These are the findings of a new report by the Centre for Environmental Rights (CER), a non-profit organisation that helps communities to defend their Constitutional right to a healthy environment.

Zero Hour:  Poor Governance of Mining and the Violation of Environmental Rights in Mpumalanga is an extensive study into poor mining governance and the violation of environmental rights. It draws on evidence spanning more than five years including: research reports; court and pre-litigation cases; parliamentary submissions; parliamentary questions and answers; access to information requests; meetings with the Departments of Mineral Resources (DMR) and Water and Sanitation (DWS); field visits and community meetings; and meetings with mining companies and local government officials.

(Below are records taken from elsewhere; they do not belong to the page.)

-- ==== Sys2Proof/Machine/Quiet.lean ====
section
/-! DEFINITION. When a sleeping fibre's wait has ended, and when a workgroup is quiescent (09 R187, R191, R197; 18 R334). -/

namespace Sys2Proof.Machine

/-- The wait of a fibre has ended, or may have: the word is executed again. -/
def State.wakes (s : State) (wk : Nat) (w : Workgroup) (f : Fibre) : Bool :=
  match f.sleep with
  | .awake => true
  | .woken => true
  | .bar _ _ => false
  | .knot k _ => ((s.knotAt w k).map fun x => x.2.failed).getD true
  | .tkwait a t =>
    (match objPlace s wk w true 8 8 a with
     | .error _ => true
     | .ok p =>
       match objRead s w p 8 true a with
       | .error _ => true
       | .ok (bs, _) => poisonBit bs || serveOf bs == t)
  | .wwait h => ((s.watches.find h.toNat).map (·.fired)).getD true
  | .bcwait a par =>
    (match objPlace s wk w false 16 16 a with
     | .error _ => true
     | .ok p =>
       match objRead s w p 16 true a with
       | .error _ => true
       | .ok (bs, _) => phaseOf bs != par)
  | .pop n =>
    (match s.queueAt w (f.port n).slot with
     | none => true
     | some q => !q.elems.isEmpty || q.closed)
  | .push n => (f.port n).allow != 0 || ((s.queueAt w (f.port n).slot).map fun q => q.free != 0).getD true
  | .rows => false
  | .parked => false
  | .cwait k n => f.counter k ≤ n
  | .held => (f.fabWait.map fun x => x.reply.isSome).getD true
  | .token => s.holdsToken w

/-- Nothing that a fibre waits for has come. -/
def State.asleep (s : State) (wk : Nat) (w : Workgroup) (f : Fibre) : Bool := f.sleep.syncWait && !s.wakes wk w f

/-- A workgroup is quiescent (18 R334). -/
def State.quiescent (s : State) (wk : Nat) (w : Workgroup) : Bool :=
  w.fibres.vals.all fun f => s.asleep wk w f || f.sleep == .token

/-- The resident workgroups of a launch, with their keys. -/
def State.residents (s : State) (launch : Nat) : List (Nat × Workgroup) :=
  s.wgs.filter fun e => e.2.launch == launch && (e.2.run == .resident || e.2.run == .stopping)

end Sys2Proof.Machine
end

Catherine Horsfield, the CER’s Mining Programme Head, says: “Prospecting and mining applications for Mpumalanga increased by over 300% between 2005 and 2010. By 2014, 61.3% of the surface area of Mpumalanga fell under prospecting and mining right applications. The majority of these were for coal mining. Civil society and even other government agencies have repeatedly called on the DMR and DWS to comply with the law by refusing licence applications that will cause unacceptable pollution and degradation. Instead, they continue to grant licences with blatant disregard for the consequences for water resources, health, biodiversity, air quality and food security.”

Vuna North Block PitRisks to water security

“Mpumalanga contains large areas which are strategically critical to the country’s water supply. In the past decade, the DMR and DWS have granted rights for mining and water use in the headwaters of Mpumalanga’s most important rivers, in protected areas, and in our “water factories” – 8% of the country that provides more than 50% of our freshwater runoff. In granting mining and water use rights in these areas, the DMR and DWS are risking South Africa’s water security and enabling large-scale pollution of these resources,” Horsfield says.

Risks to food security

The CER’s concerns are not limited to the impact on water resources. Zero Hour shows that mining expansion in Mpumalanga has devastating consequences for agriculture. Horsfield continues: “Mining destroys agriculture as it involves the removal of huge quantities of topsoil. A mere 1.5% of SA’s soils are considered to have high agriculture potential and nearly half (46.6%) of that is found in Mpumalanga. If mining continues at this rate, around 12% of SA’s total high potential arable land will be ruined, with dire consequences for food security.”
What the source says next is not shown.